## ACTION ITEM:
Give back exactly the lines spanning from the one containing "def outWord (W" to the final line of the records below, and no others.

## DATASET:

-- ==== Sys2Proof/Machine/Ports.lean ====
section
/-! DEFINITION. The pin-level codes: the output word (spec/30_encoding.md R76) and the 2-bit codes of `lvl` and `last`
(R78). -/

namespace Sys2Proof.Machine

/-- The output word of `POS_W + 2` bits: `out_valid`, `out_bit`, `out_pos`, the last two 0 when nothing is emitted
(spec/30_encoding.md R76). -/
def outWord (W : Nat) : Option Emission → BitVec (1 + 1 + W)
  | none => 0#1 ++ 0#1 ++ 0#W
  | some e => 1#1 ++ BitVec.ofBool e.bit ++ BitVec.ofNat W e.position

/-- The code of `lvl`: `L0 = 0b00`, `L1 = 0b01`, `UNKNOWN = 0b11` (spec/30_encoding.md R78). -/
def Level.code : Level → BitVec 2
  | .l0 => 0b00
  | .l1 => 0b01
  | .unknown => 0b11

/-- The code of `last`: `none = 0b00`, `some 0 = 0b10`, `some 1 = 0b11` (spec/30_encoding.md R78). -/
def lastCode : Option Bit → BitVec 2
  | none => 0b00
  | some false => 0b10
  | some true => 0b11

end Sys2Proof.Machine
end

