-- ==== Sys2Proof/Laws/PerInstr.lean ====
section
/-! SUPPORT. One lemma per operation about its word: it selects the operation's own row of the opcode table and no other
(spec/30_encoding.md R71). -/

namespace Sys2Proof.Laws.SelectsRow

/-- The word of `i` selects exactly the rows that carry its mnemonic. -/
def Statement (i : Instr) : Prop := ∀ r ∈ opcodeTable, r.selects (encode i) = (r.mnemonic == i.mnemonic)

theorem reset : Statement .reset := by unfold Statement; decide
theorem idle : Statement .idle := by unfold Statement; decide
theorem push (data : Byte) : Statement (.push data) := by
  unfold Statement; revert data; decide +kernel
theorem sym (data : Byte) : Statement (.sym data) := by
  unfold Statement; revert data; decide +kernel
theorem endStream : Statement .endStream := by unfold Statement; decide

end Sys2Proof.Laws.SelectsRow
end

## TASK OUTPUT:
def outWord (W : Nat) : Option Emission → BitVec (1 + 1 + W)
  | none => 0#1 ++ 0#1 ++ 0#W
  | some e => 1#1 ++ BitVec.ofBool e.bit ++ BitVec.ofNat W e.position

/-- The code of `lvl`: `L0 = 0b00`, `L1 = 0b01`, `UNKNOWN = 0b11` (spec/30_encoding.md R78). -/
def Level.code : Level → BitVec 2
  | .l0 => 0b00
  | .l1 => 0b01
  | .unknown => 0b11

/-- The code of `last`: `none = 0b00`, `some 0 = 0b10`, `some 1 = 0b11` (spec/30_encoding.md R78). -/
def lastCode : Option Bit → BitVec 2
  | none => 0b00
  | some false => 0b10
  | some true => 0b11

end Sys2Proof.Machine
end

-- ==== Sys2Proof/Laws/PerInstr.lean ====
section
/-! SUPPORT. One lemma per operation about its word: it selects the operation's own row of the opcode table and no other
(spec/30_encoding.md R71). -/

namespace Sys2Proof.Laws.SelectsRow

/-- The word of `i` selects exactly the rows that carry its mnemonic. -/
def Statement (i : Instr) : Prop := ∀ r ∈ opcodeTable, r.selects (encode i) = (r.mnemonic == i.mnemonic)

theorem reset : Statement .reset := by unfold Statement; decide
theorem idle : Statement .idle := by unfold Statement; decide
theorem push (data : Byte) : Statement (.push data) := by
  unfold Statement; revert data; decide +kernel
theorem sym (data : Byte) : Statement (.sym data) := by
  unfold Statement; revert data; decide +kernel
theorem endStream : Statement .endStream := by unfold Statement; decide

end Sys2Proof.Laws.SelectsRow
end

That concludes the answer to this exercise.